Here are 8 year-end financial planning tips for 2014 that you might consider:

Consider appreciated investments for charitable giving 

This was a good idea last year and in fact always has been.  Many organizations have the capability to accept shares of individual stocks, ETFs, mutual funds, closed-end funds and other investment vehicles.  The advantage to you as the donor is that you receive a charitable deduction equal to the fair market value of the security on the date of the completed transfer to the charity.  Additionally you will not owe any tax on the gains in the investment unlike if you were to sell it.

This does not work with investments showing a loss since purchase and of course is not applicable for investments held in tax-deferred accounts such as an IRA.  I suggest consulting with a financial or tax advisor here.

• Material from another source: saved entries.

-- ==== Sys2Proof/Machine/RegTable.lean ====
section
/-! DEFINITION. The registers of the control pages: the block table (Table 1.5) and, block by block, every register
of the spec's register tables with its offset, reset value and access types (R8). A row stands for `count` registers,
`stride` bytes apart. Bits that no mask names are reserved (R7). -/

namespace Sys2Proof.Machine

/-- One row of a register table. -/
structure RegRow where
  page : Nat
  off : Nat
  count : Nat
  stride : Nat
  name : String
  reset : Nat
  /-- Bits that a write stores (RW). -/
  rw : Nat
  /-- Bits that a write of 1 clears (W1C). -/
  w1c : Nat
  /-- Bits that a write of 1 triggers; they read 0 (W1S). -/
  w1s : Nat
  /-- Bits that a write delivers to the block; they read 0 (WO). -/
  wo : Nat
  /-- Bits that a write leaves (RO, RC). -/
  ro : Nat
  /-- The row stands on instance 0 only. -/
  only0 : Bool
  deriving DecidableEq, Repr

/-- The block-specific part of a page's common head: implemented counters, ERR_STS bits and INT_STS bits beyond the
common ones (Tables 1.8, 1.11). -/
structure HeadRow where
  page : Nat
  only0 : Bool
  counters : Nat
  err : Nat
  int : Nat
  deriving DecidableEq, Repr

/-- A row of Table 1.5: code, instances, pages per instance, first page of instance 0. -/
structure BlockRow where
  block : Block
  code : Nat
  insts : Nat
  pages : Nat
  first : Nat
  deriving DecidableEq, Repr

/-- Table 1.5. -/
def blockTable : List BlockRow :=
  [⟨.sys, 0x0001, 1, 4, 0x000⟩, ⟨.tck, 0x0002, 1, 2, 0x010⟩, ⟨.arr, 0x0010, 4, 8, 0x040⟩,
   ⟨.ve, 0x0011, 16, 2, 0x080⟩, ⟨.chn, 0x0012, 1, 4, 0x0C0⟩, ⟨.skm, 0x0013, 1, 2, 0x0C8⟩,
   ⟨.rng, 0x0014, 1, 1, 0x0CC⟩, ⟨.ldl, 0x0020, 8, 2, 0x0D0⟩, ⟨.crm, 0x0030, 64, 1, 0x100⟩,
   ⟨.hbm, 0x0031, 8, 4, 0x140⟩, ⟨.lnk, 0x0040, 16, 4, 0x180⟩, ⟨.pwr, 0x0050, 1, 2, 0x1C0⟩,
   ⟨.clk, 0x0051, 1, 1, 0x1C4⟩, ⟨.tst, 0x0060, 1, 2, 0x1C8⟩, ⟨.stn, 0x0061, 1, 1, 0x1CC⟩,
   ⟨.sec, 0x0070, 1, 2, 0x1D0⟩, ⟨.nvs, 0x0071, 1, 1, 0x1D4⟩, ⟨.mgt, 0x0072, 1, 1, 0x1D8⟩,
   ⟨.cbl, 0x0073, 1, 1, 0x1DC⟩]

/-- The registers of SYS beyond the head. -/
def regsSys : List RegRow :=
  [⟨0, 0x200, 1, 8, "DEV_ID", 0, 0x8000000000003fff, 0, 0, 0, 0, false⟩,
   ⟨2, 0x8000, 512, 64, "LACE_Q_CFG", 0, 0x3ffff1f01, 0, 0x2, 0, 0xffff000000000000, false⟩,
   ⟨2, 0x8008, 512, 64, "LACE_Q_LVL", 0x30000000, 0xff0f3501ffff, 0x2000000, 0, 0, 0, false⟩,
   ⟨2, 0x8010, 512, 64, "LACE_Q_STS", 0x400000000, 0, 0, 0, 0, 0xfffffffff, false⟩,
   ⟨2, 0x8018, 512, 64, "LACE_Q_PTR", 0, 0, 0, 0, 0, 0x1ffff0001ffff, false⟩,
   ⟨2, 0x8020, 512, 64, "LACE_Q_PUSH", 0, 0, 0, 0, 0xffffffff, 0, false⟩,
   ⟨2, 0x8028, 512, 64, "LACE_Q_PUSH_NB", 0, 0, 0, 0, 0xffffffff, 0, false⟩,
   ⟨2, 0x8030, 512, 64, "LACE_Q_POP", 0, 0, 0, 0, 0, 0x80000000ffffffff, false⟩,
   ⟨2, 0x8038, 512, 64, "LACE_Q_ERR", 0, 0, 0xf, 0, 0, 0, false⟩,
   ⟨3, 0x8000, 512, 64, "LACE_Q_CFG", 0, 0x3ffff1f01, 0, 0x2, 0, 0xffff000000000000, false⟩,
   ⟨3, 0x8008, 512, 64, "LACE_Q_LVL", 0x30000000, 0xff0f3501ffff, 0x2000000, 0, 0, 0, false⟩,
   ⟨3, 0x8010, 512, 64, "LACE_Q_STS", 0x400000000, 0, 0, 0, 0, 0xfffffffff, false⟩,
   ⟨3, 0x8018, 512, 64, "LACE_Q_PTR", 0, 0, 0, 0, 0, 0x1ffff0001ffff, false⟩,
   ⟨3, 0x8020, 512, 64, "LACE_Q_PUSH", 0, 0, 0, 0, 0xffffffff, 0, false⟩,
   ⟨3, 0x8028, 512, 64, "LACE_Q_PUSH_NB", 0, 0, 0, 0, 0xffffffff, 0, false⟩,
   ⟨3, 0x8030, 512, 64, "LACE_Q_POP", 0, 0, 0, 0, 0, 0x80000000ffffffff, false⟩,
   ⟨3, 0x8038, 512, 64, "LACE_Q_ERR", 0, 0, 0xf, 0, 0, 0, false⟩,
   ⟨2, 0x1000, 64, 32, "POOL_BASE", 0, 0x3ffffffffffff, 0, 0, 0, 0, false⟩,
   ⟨2, 0x1008, 64, 32, "POOL_CFG", 0, 0xffffffffff, 0, 0, 0, 0x7ffff0000000000, false⟩,
   ⟨2, 0x1010, 64, 32, "POOL_ALLOC", 0, 0, 0, 0, 0, 0x80000000ffffffff, false⟩,
   ⟨2, 0x1018, 64, 32, "POOL_RELEASE", 0, 0, 0, 0, 0xffffffff, 0, false⟩,
   ⟨0, 0x208, 1, 8, "BOOT_STS", 0, 0, 0, 0x10, 0, 0xf, false⟩,
   ⟨0, 0x210, 1, 8, "CORE_CTL", 0, 0xffff, 0, 0, 0, 0, false⟩,
   ⟨0, 0x218, 1, 8, "CORE_STS", 0, 0, 0, 0, 0, 0xffffffff, false⟩,
   ⟨0, 0x220, 1, 8, "UPPER_ENTRY", 0, 0x3ffffffffffff, 0, 0, 0, 0, false⟩]
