-- ==== Sys2Proof/Machine/State.lean ====
section
/-! DEFINITION. The state of the GK-M8 as plain data, its fault and refusal names, and the state after reset.
Registers live in `regs`, keyed by page and offset; everything a register only shows is held where it is kept and
computed when read (Machine/View.lean). -/

namespace Sys2Proof.Machine

/-- The block stops with a fault: no command does. -/
inductive Fault where
  /-- Raised by nothing: every error of the spec is an effect on the state (safe). -/
  | none
  deriving DecidableEq, Repr

/-- No meaning for a command. -/
inductive Refusal where
  /-- Raised by Dispatch alone for a command whose meaning is not written (safe). -/
  | notModelled (mnemonic : String)
  /-- Raised by REGISTER_WRITE when the Last writes the SEC or NVS configuration or table area, whose layout the spec
  withholds (R397) (safe). -/
  | secLayoutNotGiven
  deriving DecidableEq, Repr

/-- What the device puts on its wires or delivers, in the order it does so. -/
inductive Out where
  /-- An interrupt: target code (Table 1.13), core, vector. -/
  | irq (target core vector : Nat)
  /-- A pulse on TICK_OUT (R162). -/
  | tickOut
  /-- The pattern sent on a lane in IDENTIFY (R250): the lane's number, the device number with the flag that says it is not
  valid, and whether the port has received the reversed order. -/
  | pattern (port lane : Nat) (number dev : Nat) (invalid reversed : Bool)
  /-- Clause 73 auto-negotiation on an Ethernet port: the one PHY it advertises, by its ETH_PHY code (R278). -/
  | autoneg (port phy : Nat)
  /-- The identity sent in DELAY (R252, R254): device, port, DEV_ID.VALID, and the last FSEQ received in order. -/
  | identity (port dev : Nat) (valid : Bool) (ack : Nat)
  /-- A GKL frame on a port: its first word, its body and its CRC (Table 9.4). -/
  | frame (port : Nat) (w0 : Word) (body : List Byte) (crc : BitVec 32)
  /-- A GKL packet handed to a port (R260). -/
  | packet (port : Nat) (k : Packet)
  /-- A transport datagram on an Ethernet port (R280), and the Ethernet frame that carries it (Table 9.9). -/
  | datagram (port : Nat) (d : Datagram) (bytes : List Byte)
  /-- The Ethernet frame of an ICMPv6 answer on a link port (R278). -/
  | icmp (port : Nat) (bytes : List Byte)
  /-- A management frame: port, destination MAC, the two words of its header and its data (Table 14.9). -/
  | mgt (port : Nat) (dst : BitVec 48) (w0 w1 : Word) (data : List Byte)
  /-- Bytes answered on the SMBus to a read at the module's address, and the packet error code behind them (R420). -/
  | smb (addr : Nat) (bytes : List Byte) (pec : Byte)
  /-- An SPDM response on a management port (R373). -/
  | spdm (src : Nat) (bytes : List Byte)
  /-- The response envelope of a keyed command that came neither by the doorbell nor by a management port (R377). -/
  | response (bytes : List Byte)
  /-- A frame handed to the Upper (R415). -/
  | upper (port : Nat) (bytes : List Byte)
  /-- THERM_ALERT on J4 changes (R236, R336). -/
  | thermAlert (asserted : Bool)
  /-- A load or store access fault taken by the controller that made the access (R15, R22). -/
  | accessFault (who : Initiator) (addr : Nat) (wr : Bool)
  deriving DecidableEq, Repr

/-- Memory whose former content is gone, by what lost it; `seed` numbers the free values its bytes read as. -/
inductive Lost where
  /-- Every byte: power has been away. -/
  | all (seed : Nat)
  /-- The HBM lines of these logical pseudo-channels, of `count` in use (R228, R241, R244). -/
  | lines (seed count : Nat) (lpcs : List Nat)
  /-- A range written with zeros (R218). -/
  | zeroed (lo hi : Nat)
  /-- A range that holds unspecified values (R58). -/
  | span (seed lo hi : Nat)
  deriving DecidableEq, Repr

/-- Memory: the bytes listed, and what became of the content of bytes that are not, newest first. -/
structure Mem where
  cells : List Host.Cell := []
  lost : List Lost := []
  deriving DecidableEq, Repr

/-- A block instance beyond its registers. -/
structure Blk where
  /-- The block's PLL is stable, so it can take EN into effect (R32). -/
  ready : Bool := false
  /-- BLK_STS.RST_BUSY (R31). -/
  rstBusy : Bool := false
  /-- Pages on which BUSY is set once the soft reset has completed, with the offset of the first write discarded (R31). -/
  busyPend : List (Nat × Nat) := []
  /-- BLK_STS.MAPPED_OUT (R33). -/
  mappedOut : Bool := false
  /-- BLK_STS.SUSPECT (R354). -/
  suspect : Bool := false
  deriving DecidableEq, Repr

/-- An instance of the common queue block (R188-R191): items oldest first, each pointer in two copies, the push
reservations and the register pushes held back. -/
structure Queue where
  items : List Word := []
  wr : Nat := 0
  rd : Nat := 0
  wr2 : Nat := 0
  rd2 : Nat := 0
  rsvd : Nat := 0
  held : List (Initiator × Word) := []
  deriving DecidableEq, Repr

/-- A pool of buffers beyond its registers (R51, R52): how often it was enabled, the further generation advances of
single buffers, and the allocated buffers with the command queue that holds each (256 for none). -/
structure Pool where
  era : Nat := 0
  adv : Map Nat := []
  alloc : Map Nat := []
  deriving DecidableEq, Repr

/-- Where a task stands (R39-R65). -/
inductive TPhase where
  /-- Accepted, not yet come up for dispatch. -/
  | accepted
  /-- Passed the checks of R424, waiting for resources. -/
  | waiting
  /-- Dispatched; its work runs in slices. -/
  | dispatched
  /-- Its work is complete and its status decided; it awaits its commit point. -/
  | complete
  /-- A speculative task past its commit point, held by its group (R63). -/
  | held
  /-- A DECIDE task evaluated, whose outcome takes effect at the next boundary (R65). -/
  | evaluated
  deriving DecidableEq, Repr

/-- Running statistics of a task's outputs (R134, R141, R154): largest exponent or magnitude bits, underflows,
elements, overflows, non-finite values, and the exact sums of squares as numerators over 2^298. -/
structure Stats where
  amax : Nat := 0
  under : Nat := 0
  count : Nat := 0
  ovf : Nat := 0
  nonfin : Bool := false
  sumW : Nat := 0
  sumU : Nat := 0
  sumG : Nat := 0
  fin : Bool := true
  deriving DecidableEq, Repr

/-- A member of a multicast stream (R275): its device, unacknowledged data bytes, the packets of the chunk in hand already
sent to it, and once detached the chunk and the packet its catch-up goes on from. -/
structure Member where
  dev : Nat
  out : Nat := 0
  part : Nat := 0
  detached : Option (Nat × Nat) := none
  deriving DecidableEq, Repr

Match gains and losses in your portfolio 

With the stock market having another solid year, though not nearly as good as 2013 was, year-end represents a good time to go through the taxable portion of your investment portfolio to review your gains and losses.  This is a sub-set of the rebalancing process discussed below.

Note to the extent that recognized capital losses exceed your recognized gains you can deduct an extra $3,000.  Additional losses can be carried over.  This is another case where you will want to consult a tax or financial advisor as this can get a bit complex.

Rebalance your portfolio 

With several stock market indexes at or near record highs again you could find yourself with a higher allocation to stocks across your portfolio than your financial plan calls for.  This is exposing your portfolio to more risk than anticipated.  While many of the pundits are calling for continued stock market gains through 2015, they just could be wrong.

When rebalancing take a look at all investment accounts including your 401(k), any IRAs, taxable accounts, etc.  Look at all of your investments as a consolidated portfolio.  While you are at it this is a good time to check on any changes to the lineup in your company retirement plan.  Many companies use the fall open enrollment event to also roll out changes to the 401(k) plan.

Start a self-employed retirement plan 

There are a number of retirement plan options for the self-employed.  Some such as a Solo 401(k) and pension plan require that you have the plan established prior to the end of the year if you want to make a contribution for 2014.  You work too hard not fund a retirement for yourself.

Take your required minimum distributions

If you are one of the many people who need to take a required minimum distribution from a retirement plan account prior to the end of the year you really need to get on this now.  The penalties for failing to take the distribution are steep and you will still owe the applicable income taxes on the amount of the distribution.

Use caution when buying mutual funds in taxable accounts 

This is always good advice around this time of year, but is especially important this year with many funds making large distributions.  Many mutual funds declare distributions near year-end.  You want to be careful to wait until after the date of record to buy into a fund in your taxable account in order to avoid receiving a taxable distribution based on a few days of fund ownership.  The better path, if possible, is to wait to buy the fund after the distribution has been made.  This is not an issue in a tax-deferred account such as an IRA.

Have a family financial meeting 

With many families getting together for the holidays this is a great time to hold a family financial meeting.  It is especially important for adult children and their parents to be on the same page regarding issues such as the location of the parent’s important documents like their wills and what would happen in the event of a long-term care situationWhile life events will happen, preparation and communication among family members before such an event can make dealing with any situation a bit easier. 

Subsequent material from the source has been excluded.